> **WORK TASK**: The lines below are to be quoted exactly, from the first through the one that contains "(hw : s.wire".

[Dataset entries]
/-- A read slot runs to its completion: the symbol the bus answers stands at the head of the receive buffer. -/
theorem run_slot {p q : Phase} {x : Symbol} {b : Bus} {w : List WireEvent} (h : Searching link s)
    (hpq : SlotPhases p q) (hs : s.seq = p) (ht : s.turns = .polling :: slotTurns ++ ts)
    (hb : busReadSymbols s.params s.bus (s.wire ++ [slotEvent s.params]) 1 = ([x], b))
    (hw : s.wire ++ [slotEvent s.params, .wRx .dataRate [x]] = w) :
    ∃ tb rb n, rb[0]? = some x ∧ Sys2Proof.core.run 5 s = .next (afterTransfers tb rb n ts w b q s) := by
  have hp : p ≠ .idle := by obtain ⟨rfl, _⟩ | ⟨rfl, _⟩ := hpq <;> nofun
  have hissued : phaseStep { s with turns := slotTurns ++ ts } = _ := phaseStep_slot hpq hs h.flags h.rate
  have hsent : s.wire ++ [.wTx s.timing [s.params.symIdle]] = s.wire ++ [slotEvent s.params] := by
    rw [h.rate, slotEvent]
  have hlanded : s.wire ++ [slotEvent s.params] ++ [.wRx s.timing [x]] = w := by
    rw [h.rate, List.append_assoc, ← hw]
    rfl
  exact ⟨_, _, _, landSymbols_getElem?_landed _ Nat.one_pos (by decide),
    run_trans (run_phase hs hp ht hissued)
      (run_trans (run_transmit rfl rfl h.inited h.bound (txBufOf_take _ _ (by simp)) hsent)
        (run_receive rfl rfl h.inited h.bound hb hlanded))⟩

/-- Both slots of an index and the two bits taken from them. -/
theorem run_readPair {x y : Symbol} {b : Bus} (h : Searching link s) (hs : s.seq = .sIdIssue)
    (ht : s.turns = .polling :: slotTurns ++ (.polling :: .polling :: slotTurns ++ .polling :: ts))
    (hread : ReadsPair s.params s.bus s.wire x y b) :
    ∃ tb rb n, Sys2Proof.core.run 12 s = .next (afterReads tb rb n ts x y b s) := by
  obtain ⟨between, hx, hy⟩ := hread
  obtain ⟨tb₁, rb₁, n₁, hrb₁, hid⟩ := run_slot h (.inl ⟨rfl, rfl⟩) hs ht hx rfl
  obtain ⟨tb₂, rb₂, n₂, hrb₂, hcmp⟩ := run_slot (link := link) (x := y) (b := b)
    (w := s.wire ++ readEvents s.params x y) (q := .sCmpRx) (ts := .polling :: ts)
    (s := { afterTransfers tb₁ rb₁ n₁ (.polling :: slotTurns ++ .polling :: ts)
      (s.wire ++ [slotEvent s.params, .wRx .dataRate [x]]) between .sCmpIssue s with idB := decodeSym s.params x })
    ⟨h.inited, h.bound, rfl, h.rate, h.program⟩ (.inr ⟨rfl, rfl⟩) rfl rfl
    ((congrArg (busReadSymbols s.params between · 1) (List.append_assoc ..)).trans hy) (List.append_assoc ..)
  exact ⟨tb₂, rb₂, n₂, run_trans hid (run_trans (run_phase rfl nofun rfl (phaseStep_sIdRx rfl rfl hrb₁))
    (run_trans hcmp (run_phase rfl nofun rfl (phaseStep_sCmpRx rfl rfl hrb₂))))⟩
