@[simp] theorem setRes0_ctrl (s : State) (w : Word) : (setRes0 s w).ctrl = s.ctrl := rfl
@[simp] theorem setRes0_status (s : State) (w : Word) : (setRes0 s w).status = s.status := rfl
@[simp] theorem setRes0_cmd (s : State) (w : Word) : (setRes0 s w).cmd = s.cmd := rfl
@[simp] theorem setRes0_args (s : State) (w : Word) : (setRes0 s w).args = s.args := rfl
@[simp] theorem setRes0_res (s : State) (w : Word) : (setRes0 s w).res = { s.res with r0 := w } := rfl
@[simp] theorem setRes0_errInfo (s : State) (w : Word) : (setRes0 s w).errInfo = s.errInfo := rfl
@[simp] theorem setRes0_bcfg (s : State) (w : Word) : (setRes0 s w).bcfg = s.bcfg := rfl
@[simp] theorem setRes0_scores (s : State) (w : Word) : (setRes0 s w).scores = s.scores := rfl
@[simp] theorem setRes0_pens (s : State) (w : Word) : (setRes0 s w).pens = s.pens := rfl
@[simp] theorem setRes0_ram (s : State) (w : Word) : (setRes0 s w).ram = s.ram := rfl
@[simp] theorem setRes0_host (s : State) (w : Word) : (setRes0 s w).host = s.host := rfl
@[simp] theorem setRes0_answer (s : State) (w : Word) : (setRes0 s w).answer = s.answer := rfl
@[simp] theorem setRes0_wait (s : State) (w : Word) : (setRes0 s w).wait = s.wait := rfl
@[simp] theorem setRes0_draws (s : State) (w : Word) : (setRes0 s w).draws = s.draws := rfl

@[simp] theorem setRes01_ctrl (s : State) (w0 w1 : Word) : (setRes01 s w0 w1).ctrl = s.ctrl := rfl
@[simp] theorem setRes01_status (s : State) (w0 w1 : Word) : (setRes01 s w0 w1).status = s.status := rfl
@[simp] theorem setRes01_cmd (s : State) (w0 w1 : Word) : (setRes01 s w0 w1).cmd = s.cmd := rfl
@[simp] theorem setRes01_args (s : State) (w0 w1 : Word) : (setRes01 s w0 w1).args = s.args := rfl
@[simp] theorem setRes01_res (s : State) (w0 w1 : Word) : (setRes01 s w0 w1).res = { s.res with r0 := w0, r1 := w1 } := rfl
@[simp] theorem setRes01_errInfo (s : State) (w0 w1 : Word) : (setRes01 s w0 w1).errInfo = s.errInfo := rfl
@[simp] theorem setRes01_bcfg (s : State) (w0 w1 : Word) : (setRes01 s w0 w1).bcfg = s.bcfg := rfl
@[simp] theorem setRes01_scores (s : State) (w0 w1 : Word) : (setRes01 s w0 w1).scores = s.scores := rfl
@[simp] theorem setRes01_pens (s : State) (w0 w1 : Word) : (setRes01 s w0 w1).pens = s.pens := rfl
@[simp] theorem setRes01_ram (s : State) (w0 w1 : Word) : (setRes01 s w0 w1).ram = s.ram := rfl
@[simp] theorem setRes01_host (s : State) (w0 w1 : Word) : (setRes01 s w0 w1).host = s.host := rfl
@[simp] theorem setRes01_answer (s : State) (w0 w1 : Word) : (setRes01 s w0 w1).answer = s.answer := rfl
@[simp] theorem setRes01_wait (s : State) (w0 w1 : Word) : (setRes01 s w0 w1).wait = s.wait := rfl
@[simp] theorem setRes01_draws (s : State) (w0 w1 : Word) : (setRes01 s w0 w1).draws = s.draws := rfl
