-- ==== Sys2Proof/Laws/Bits.lean ====
section
/-! SUPPORT. The bits of BITBUF: what `putBit`, `bitWrite`, `writeFields` and the forgetting operations do to each bit of
each byte, and the numbers that written fields read as. -/

namespace Sys2Proof.Machine

/-- The number of BITBUF bit `j` of the byte at `a` (20_memory.md R59, read the other way). -/
def bitIndex (a j : Nat) : Nat := (a - 0x4000) * 8 + (7 - j)

theorem bitMask_bit {j : Nat} (hj : j < 8) (p : Nat) : (bitMask p).getLsbD j = decide (j = 7 - p % 8) := by
  have h : p % 8 < 8 := Nat.mod_lt _ (by decide)
  unfold bitMask
  generalize p % 8 = r at *
  interval_cases r <;> interval_cases j <;> rfl

theorem bitAddr_eq (p : Nat) : bitAddr p = 0x4000 + p / 8 := rfl

theorem isRam_bitAddr {p : Nat} (h : p < 32768) : isRam (bitAddr p) = true := by
  rw [isRam_iff, bitAddr_eq]
  omega

/-- The place of a bit: its byte and its place in the byte name it. -/
theorem bit_place {a j p : Nat} (hj : j < 8) :
    (p < 32768 ∧ a = bitAddr p ∧ j = 7 - p % 8) ↔ (0x4000 ≤ a ∧ a < 0x5000 ∧ bitIndex a j = p) := by
  rw [bitAddr_eq]
  unfold bitIndex
  constructor
  · rintro ⟨h1, rfl, rfl⟩; omega
  · rintro ⟨h1, h2, rfl⟩; omega

theorem putBit_known {m : Memory} (h : m.wf = true) (p : Nat) (b : Bool) {a j : Nat} (hj : j < 8) :
    (planeGet (putBit m p b).known a).getLsbD j =
      if 0x4000 ≤ a ∧ a < 0x5000 ∧ bitIndex a j = p then true else (planeGet m.known a).getLsbD j := by
  simp only [← bit_place hj]
  unfold putBit
  by_cases hp : p < 32768
  · rw [if_pos (by simpa [bitbufBits] using hp), putBits_known h]
    by_cases ha : a = bitAddr p
    · subst ha
      rw [if_pos ⟨isRam_bitAddr hp, rfl⟩, BitVec.getLsbD_or, bitMask_bit hj]
      by_cases hb : j = 7 - p % 8 <;> simp [hp, hb]
    · rw [if_neg (by tauto), if_neg (by tauto)]
  · rw [if_neg (by simpa [bitbufBits] using hp), if_neg (by tauto)]

theorem putBit_val {m : Memory} (h : m.wf = true) (p : Nat) (b : Bool) {a j : Nat} (hj : j < 8) :
    (planeGet (putBit m p b).val a).getLsbD j =
      if 0x4000 ≤ a ∧ a < 0x5000 ∧ bitIndex a j = p then b else (planeGet m.val a).getLsbD j := by
  simp only [← bit_place hj]
  unfold putBit
  by_cases hp : p < 32768
  · rw [if_pos (by simpa [bitbufBits] using hp), putBits_val h]
    by_cases ha : a = bitAddr p
    · subst ha
      rw [if_pos ⟨isRam_bitAddr hp, rfl⟩, BitVec.getLsbD_or, BitVec.getLsbD_and, BitVec.getLsbD_and, BitVec.getLsbD_not,
        bitMask_bit hj]
      have hf : (if b = true then 0xFF#8 else 0x00#8 : Byte).getLsbD j = b := by
        cases b <;> interval_cases j <;> rfl
      rw [hf]
      by_cases hb : j = 7 - p % 8 <;> simp [hp, hb, hj]
    · rw [if_neg (by tauto), if_neg (by tauto)]
  · rw [if_neg (by simpa [bitbufBits] using hp), if_neg (by tauto)]

/-- Whether bit `j` of the byte at `a` is one of BITBUF's bits p .. p+w-1. -/
def bitIn (p w a j : Nat) : Prop := 0x4000 ≤ a ∧ a < 0x5000 ∧ p ≤ bitIndex a j ∧ bitIndex a j < p + w

theorem bitWrite_known : ∀ (w : Nat) {m : Memory} (_ : m.wf = true) (p v : Nat) {a j : Nat} (_ : j < 8),
    ((planeGet (bitWrite m p w v).known a).getLsbD j = true ↔
      bitIn p w a j ∨ (planeGet m.known a).getLsbD j = true)
  | 0, m, h, p, v, a, j, hj => by simp [bitWrite, bitIn]
  | w + 1, m, h, p, v, a, j, hj => by
    unfold bitWrite
    rw [bitWrite_known w (wf_putBit h p _) (p + 1) v hj, putBit_known h p _ hj]
    unfold bitIn
    by_cases hc : 0x4000 ≤ a ∧ a < 0x5000 ∧ bitIndex a j = p
    · rw [if_pos hc]; simp; left; omega
    · rw [if_neg hc]
      apply or_congr_left
      constructor <;> intro h <;> omega

theorem bitWrite_val_out : ∀ {m : Memory} (_ : m.wf = true) (p w v : Nat) {a j : Nat} (_ : j < 8),
    ¬ bitIn p w a j → (planeGet (bitWrite m p w v).val a).getLsbD j = (planeGet m.val a).getLsbD j
  | m, h, p, 0, v, a, j, hj => by simp [bitWrite]
  | m, h, p, w + 1, v, a, j, hj => by
    intro hout
    unfold bitWrite
    have hout' : ¬ bitIn (p + 1) w a j := by unfold bitIn at *; omega
    rw [bitWrite_val_out (wf_putBit h p _) (p + 1) w v hj hout', putBit_val h p _ hj, if_neg]
    intro hc
    apply hout
    unfold bitIn; omega

theorem bitWrite_val_in : ∀ {m : Memory} (_ : m.wf = true) (p w v : Nat) {a j : Nat} (_ : j < 8),
    bitIn p w a j → (planeGet (bitWrite m p w v).val a).getLsbD j = v.testBit (p + w - 1 - bitIndex a j)
  | m, h, p, 0, v, a, j, hj => by unfold bitIn; omega
  | m, h, p, w + 1, v, a, j, hj => by
    intro hin
    unfold bitWrite
    by_cases hc : bitIndex a j = p
    · have hout : ¬ bitIn (p + 1) w a j := by unfold bitIn; omega
      rw [bitWrite_val_out (wf_putBit h p _) (p + 1) w v hj hout, putBit_val h p _ hj,
        if_pos ⟨hin.1, hin.2.1, hc⟩, hc]
      congr 1; omega
    · have hin' : bitIn (p + 1) w a j := by unfold bitIn at *; omega
      rw [bitWrite_val_in (wf_putBit h p _) (p + 1) w v hj hin']
      congr 1; omega

theorem bitWrite_known_out {m : Memory} (h : m.wf = true) (p w v : Nat) {a j : Nat} (hj : j < 8)
    (hout : ¬ bitIn p w a j) : (planeGet (bitWrite m p w v).known a).getLsbD j = (planeGet m.known a).getLsbD j := by
  rw [Bool.eq_iff_iff, bitWrite_known w h p v hj]
  tauto

/-- The bits a list of fields takes. -/
def fieldsWidth (fs : List Field) : Nat := (fs.map Prod.fst).sum

@[simp] theorem fieldsWidth_nil : fieldsWidth [] = 0 := rfl
@[simp] theorem fieldsWidth_cons (f : Field) (fs : List Field) : fieldsWidth (f :: fs) = f.1 + fieldsWidth fs := rfl

theorem writeFields_out : ∀ (fs : List Field) {m : Memory} (_ : m.wf = true) (p : Nat) {a j : Nat} (_ : j < 8),
    ¬ bitIn p (fieldsWidth fs) a j →
    (planeGet (writeFields m p fs).known a).getLsbD j = (planeGet m.known a).getLsbD j ∧
      (planeGet (writeFields m p fs).val a).getLsbD j = (planeGet m.val a).getLsbD j
  | [], m, h, p, a, j, hj, _ => ⟨rfl, rfl⟩
  | (w, v) :: fs, m, h, p, a, j, hj, hout => by
    have h1 : ¬ bitIn p w a j := by unfold bitIn at *; simp at hout; omega
    have h2 : ¬ bitIn (p + w) (fieldsWidth fs) a j := by unfold bitIn at *; simp at hout; omega
    have ih := writeFields_out fs (wf_bitWrite w h p v) (p + w) hj h2
    exact ⟨ih.1.trans (bitWrite_known_out h p w v hj h1), ih.2.trans (bitWrite_val_out h p w v hj h1)⟩

theorem writeFields_append : ∀ (fs gs : List Field) (m : Memory) (p : Nat),
    writeFields m p (fs ++ gs) = writeFields (writeFields m p fs) (p + fieldsWidth fs) gs
  | [], gs, m, p => by simp [writeFields]
  | (w, v) :: fs, gs, m, p => by
    simp only [List.cons_append, writeFields, fieldsWidth_cons]
    rw [writeFields_append fs gs]
    congr 1; omega

/-- A byte every bit of which is left alone is left alone. -/
theorem byteKept_of_bits {m m' : Memory} {a : Nat}
    (h : ∀ j, j < 8 → (planeGet m'.known a).getLsbD j = (planeGet m.known a).getLsbD j ∧
      (planeGet m'.val a).getLsbD j = (planeGet m.val a).getLsbD j) : byteKept m m' a := by
  have hk : planeGet m'.known a = planeGet m.known a := byte_eq_of_bits fun i hi => (h i hi).1
  have hv : planeGet m'.val a = planeGet m.val a := byte_eq_of_bits fun i hi => (h i hi).2
  exact ⟨hk, hv, fun d => readByte_congr d hk hv⟩

theorem byteKept_refl (m : Memory) (a : Nat) : byteKept m m a := ⟨rfl, rfl, fun _ => rfl⟩

theorem bitKept_of_out {m m' : Memory} {q : Nat} (h : ∀ a j, j < 8 → a = bitAddr q → j = 7 - q % 8 →
    (planeGet m'.known a).getLsbD j = (planeGet m.known a).getLsbD j ∧
      (planeGet m'.val a).getLsbD j = (planeGet m.val a).getLsbD j) : bitKept m m' q :=
  h _ _ (by omega) rfl rfl

/-- What changes only the bits of a range, in the terms of the statements. -/
theorem onlyBitsChange_of_out {m m' : Memory} {p n : Nat} (h : ∀ a j, j < 8 → ¬ bitIn p n a j →
    (planeGet m'.known a).getLsbD j = (planeGet m.known a).getLsbD j ∧
      (planeGet m'.val a).getLsbD j = (planeGet m.val a).getLsbD j) : onlyBitsChange m m' p n := by
  refine ⟨fun a ha => byteKept_of_bits fun j hj => h a j hj (by unfold bitIn; omega), fun q hq hout => ?_⟩
  refine bitKept_of_out fun a j hj ha hjq => h a j hj ?_
  have := (bit_place (p := q) hj).1 ⟨hq, ha, hjq⟩
  unfold bitIn; omega

theorem onlyBitsChange_writeFields {m : Memory} (h : m.wf = true) (fs : List Field) (p : Nat) :
    onlyBitsChange m (writeFields m p fs) p (fieldsWidth fs) :=
  onlyBitsChange_of_out fun _ _ hj hout => writeFields_out fs h p hj hout

theorem onlyBitsChange_bitWrite {m : Memory} (h : m.wf = true) (p w v : Nat) :
    onlyBitsChange m (bitWrite m p w v) p w :=
  onlyBitsChange_of_out fun _ _ hj hout => ⟨bitWrite_known_out h p w v hj hout, bitWrite_val_out h p w v hj hout⟩

theorem romByte_bitAddr {p : Nat} (h : p < 32768) : romByte (bitAddr p) = none := romByte_of_isRam (isRam_bitAddr h)

/-- A BITBUF bit that holds a value reads it, whatever is drawn. -/
theorem bitRead_known {m : Memory} {q : Nat} (d : Nat) (hq : q < 32768)
    (hk : (planeGet m.known (bitAddr q)).getLsbD (7 - q % 8) = true) :
    bitRead m d q = (planeGet m.val (bitAddr q)).getLsbD (7 - q % 8) := by
  unfold bitRead readByte
  rw [romByte_bitAddr hq]
  dsimp only
  split
  · rfl
  · rw [BitVec.getLsbD_or, BitVec.getLsbD_and, BitVec.getLsbD_and, BitVec.getLsbD_not, hk]
    simp

theorem bitRead_bitWrite {m : Memory} (h : m.wf = true) (p w v d t : Nat) (ht : t < w) (hp : p + w ≤ 32768) :
    bitRead (bitWrite m p w v) d (p + t) = v.testBit (w - 1 - t) := by
  have hj : 7 - (p + t) % 8 < 8 := by omega
  have hpl := (bit_place (p := p + t) hj).1 ⟨by omega, rfl, rfl⟩
  have hin : bitIn p w (bitAddr (p + t)) (7 - (p + t) % 8) := by unfold bitIn; omega
  rw [bitRead_known d (by omega) ((bitWrite_known w h p v hj).2 (.inl hin)), bitWrite_val_in h p w v hj hin]
  congr 1; omega

/-- Bits that are those of a number read as that number. -/
theorem bitsNumber_eq : ∀ (w : Nat) (m : Memory) (d p v : Nat), v < 2 ^ w →
    (∀ t, t < w → bitRead m d (p + t) = v.testBit (w - 1 - t)) → bitsNumber m d p w = v
  | 0, _, _, _, v, hv, _ => by simp at hv; simp [bitsNumber, hv]
  | w + 1, m, d, p, v, hv, h => by
    unfold bitsNumber
    have h1 : v / 2 < 2 ^ w := by rw [pow_succ] at hv; omega
    rw [bitsNumber_eq w m d p (v / 2) h1, h w (by omega)]
    · have : w + 1 - 1 - w = 0 := by omega
      rw [this, Nat.testBit_zero]
      have := Nat.mod_two_eq_zero_or_one v
      rcases this with h0 | h0 <;> simp [h0] <;> omega
    · intro t ht
      rw [h t (by omega), Nat.testBit_div_two]
      congr 1; omega

/-- Fields read back: the field after `fs` is the number it was. -/
theorem bitsNumber_writeFields {m : Memory} (h : m.wf = true) (fs gs : List Field) (p w v d : Nat) (hv : v < 2 ^ w)
    (hp : p + fieldsWidth fs + w + fieldsWidth gs ≤ 32768) :
    bitsNumber (writeFields m p (fs ++ (w, v) :: gs)) d (p + fieldsWidth fs) w = v := by
  rw [writeFields_append, writeFields]
  refine bitsNumber_eq w _ d _ v hv fun t ht => ?_
  have h1 := wf_writeFields fs h p
  have h2 := wf_bitWrite w h1 (p + fieldsWidth fs) v
  have hj : 7 - (p + fieldsWidth fs + t) % 8 < 8 := by omega
  have hpl := (bit_place (p := p + fieldsWidth fs + t) hj).1 ⟨by omega, rfl, rfl⟩
  have hout : ¬ bitIn (p + fieldsWidth fs + w) (fieldsWidth gs) (bitAddr (p + fieldsWidth fs + t))
      (7 - (p + fieldsWidth fs + t) % 8) := by unfold bitIn; omega
  have hin : bitIn (p + fieldsWidth fs) w (bitAddr (p + fieldsWidth fs + t))
      (7 - (p + fieldsWidth fs + t) % 8) := by unfold bitIn; omega
  obtain ⟨hk, hval⟩ := writeFields_out gs h2 (p + fieldsWidth fs + w) hj hout
  rw [bitRead_known d (by omega), hval, bitWrite_val_in h1 _ w v hj hin]
  · congr 1; omega
  · rw [hk]; exact (bitWrite_known w h1 _ v hj).2 (.inl hin)

/-! ## Forgetting -/

theorem forgetBitRange_known : ∀ (n : Nat) {m : Memory} (_ : m.wf = true) (p : Nat) {a j : Nat} (_ : j < 8),
    ((planeGet (forgetBitRange m p n).known a).getLsbD j = true ↔
      ¬ bitIn p n a j ∧ (planeGet m.known a).getLsbD j = true)
  | 0, m, h, p, a, j, hj => by simp [forgetBitRange, bitIn]
  | n + 1, m, h, p, a, j, hj => by
    unfold forgetBitRange
    have hw : (if p < bitbufBits then forgetBits m (bitAddr p) (bitMask p) else m).wf = true := by
      split
      · exact wf_forgetBits h _ _
      · exact h
    rw [forgetBitRange_known n hw (p + 1) hj]
    have hb : ((planeGet (if p < bitbufBits then forgetBits m (bitAddr p) (bitMask p) else m).known a).getLsbD j = true ↔
        ¬ (0x4000 ≤ a ∧ a < 0x5000 ∧ bitIndex a j = p) ∧ (planeGet m.known a).getLsbD j = true) := by
      rw [← bit_place hj]
      by_cases hp : p < 32768
      · rw [if_pos (by simpa [bitbufBits] using hp), forgetBits_known h]
        by_cases ha : a = bitAddr p
        · subst ha
          rw [if_pos ⟨isRam_bitAddr hp, rfl⟩, BitVec.getLsbD_and, BitVec.getLsbD_not, bitMask_bit hj]
          by_cases hb : j = 7 - p % 8 <;> simp [hp, hb, hj]
        · rw [if_neg (by tauto)]; tauto
      · rw [if_neg (by simpa [bitbufBits] using hp)]; tauto
    rw [hb]
    unfold bitIn
    constructor
    · rintro ⟨h1, h2, h3⟩; exact ⟨by omega, h3⟩
    · rintro ⟨h1, h3⟩; exact ⟨by omega, by omega, h3⟩

theorem forgetBitRange_val_out : ∀ (n : Nat) {m : Memory} (_ : m.wf = true) (p : Nat) {a j : Nat} (_ : j < 8),
    ¬ bitIn p n a j → (planeGet (forgetBitRange m p n).val a).getLsbD j = (planeGet m.val a).getLsbD j
  | 0, m, h, p, a, j, hj, _ => rfl
  | n + 1, m, h, p, a, j, hj, hout => by
    unfold forgetBitRange
    have hw : (if p < bitbufBits then forgetBits m (bitAddr p) (bitMask p) else m).wf = true := by
      split
      · exact wf_forgetBits h _ _
      · exact h
    have hout' : ¬ bitIn (p + 1) n a j := by unfold bitIn at *; omega
    have hp' : ¬ (p < 32768 ∧ a = bitAddr p ∧ j = 7 - p % 8) := by
      rw [bit_place hj]; unfold bitIn at hout; omega
    rw [forgetBitRange_val_out n hw (p + 1) hj hout']
    by_cases hp : p < 32768
    · rw [if_pos (by simpa [bitbufBits] using hp), forgetBits_val h]
      by_cases ha : a = bitAddr p
      · subst ha
        rw [if_pos ⟨isRam_bitAddr hp, rfl⟩, BitVec.getLsbD_and, BitVec.getLsbD_not, bitMask_bit hj]
        have hb : ¬ j = 7 - p % 8 := by tauto
        simp [hb, hj]
      · rw [if_neg (by tauto)]
    · rw [if_neg (by simpa [bitbufBits] using hp)]

theorem forgetBytes_known : ∀ (n : Nat) {m : Memory} (_ : m.wf = true) (a x : Nat),
    planeGet (forgetBytes m a n).known x =
      if a ≤ x ∧ x < a + n ∧ isRam x = true then 0#8 else planeGet m.known x
  | 0, m, h, a, x => by simp [forgetBytes] ; omega
  | n + 1, m, h, a, x => by
    unfold forgetBytes
    rw [forgetBytes_known n (wf_forgetBits h a 0xFF#8) (a + 1) x, forgetBits_known h]
    by_cases hx : x = a
    · subst hx
      rw [if_neg (by omega)]
      by_cases hr : isRam x = true
      · rw [if_pos ⟨hr, rfl⟩, if_pos ⟨by omega, by omega, hr⟩]
        exact BitVec.and_zero
      · rw [if_neg (by tauto), if_neg (by tauto)]
    · rw [if_neg (c := isRam a = true ∧ x = a) (by tauto)]
      by_cases hr : isRam x = true
      · by_cases hc : a ≤ x ∧ x < a + (n + 1)
        · rw [if_pos ⟨by omega, by omega, hr⟩, if_pos ⟨by omega, by omega, hr⟩]
        · rw [if_neg (by omega), if_neg (by omega)]
      · rw [if_neg (by tauto), if_neg (by tauto)]

theorem forgetBytes_val_out : ∀ (n : Nat) {m : Memory} (_ : m.wf = true) (a x : Nat), (x < a ∨ a + n ≤ x) →
    planeGet (forgetBytes m a n).val x = planeGet m.val x
  | 0, m, h, a, x, _ => rfl
  | n + 1, m, h, a, x, hx => by
    unfold forgetBytes
    rw [forgetBytes_val_out n (wf_forgetBits h a 0xFF#8) (a + 1) x (by omega), forgetBits_val h, if_neg (by omega)]

end Sys2Proof.Machine
end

> **RESPONSE**:
/-- A read slot runs to its completion: the symbol the bus answers stands at the head of the receive buffer. -/
theorem run_slot {p q : Phase} {x : Symbol} {b : Bus} {w : List WireEvent} (h : Searching link s)
    (hpq : SlotPhases p q) (hs : s.seq = p) (ht : s.turns = .polling :: slotTurns ++ ts)
    (hb : busReadSymbols s.params s.bus (s.wire ++ [slotEvent s.params]) 1 = ([x], b))
    (hw : s.wire ++ [slotEvent s.params, .wRx .dataRate [x]] = w) :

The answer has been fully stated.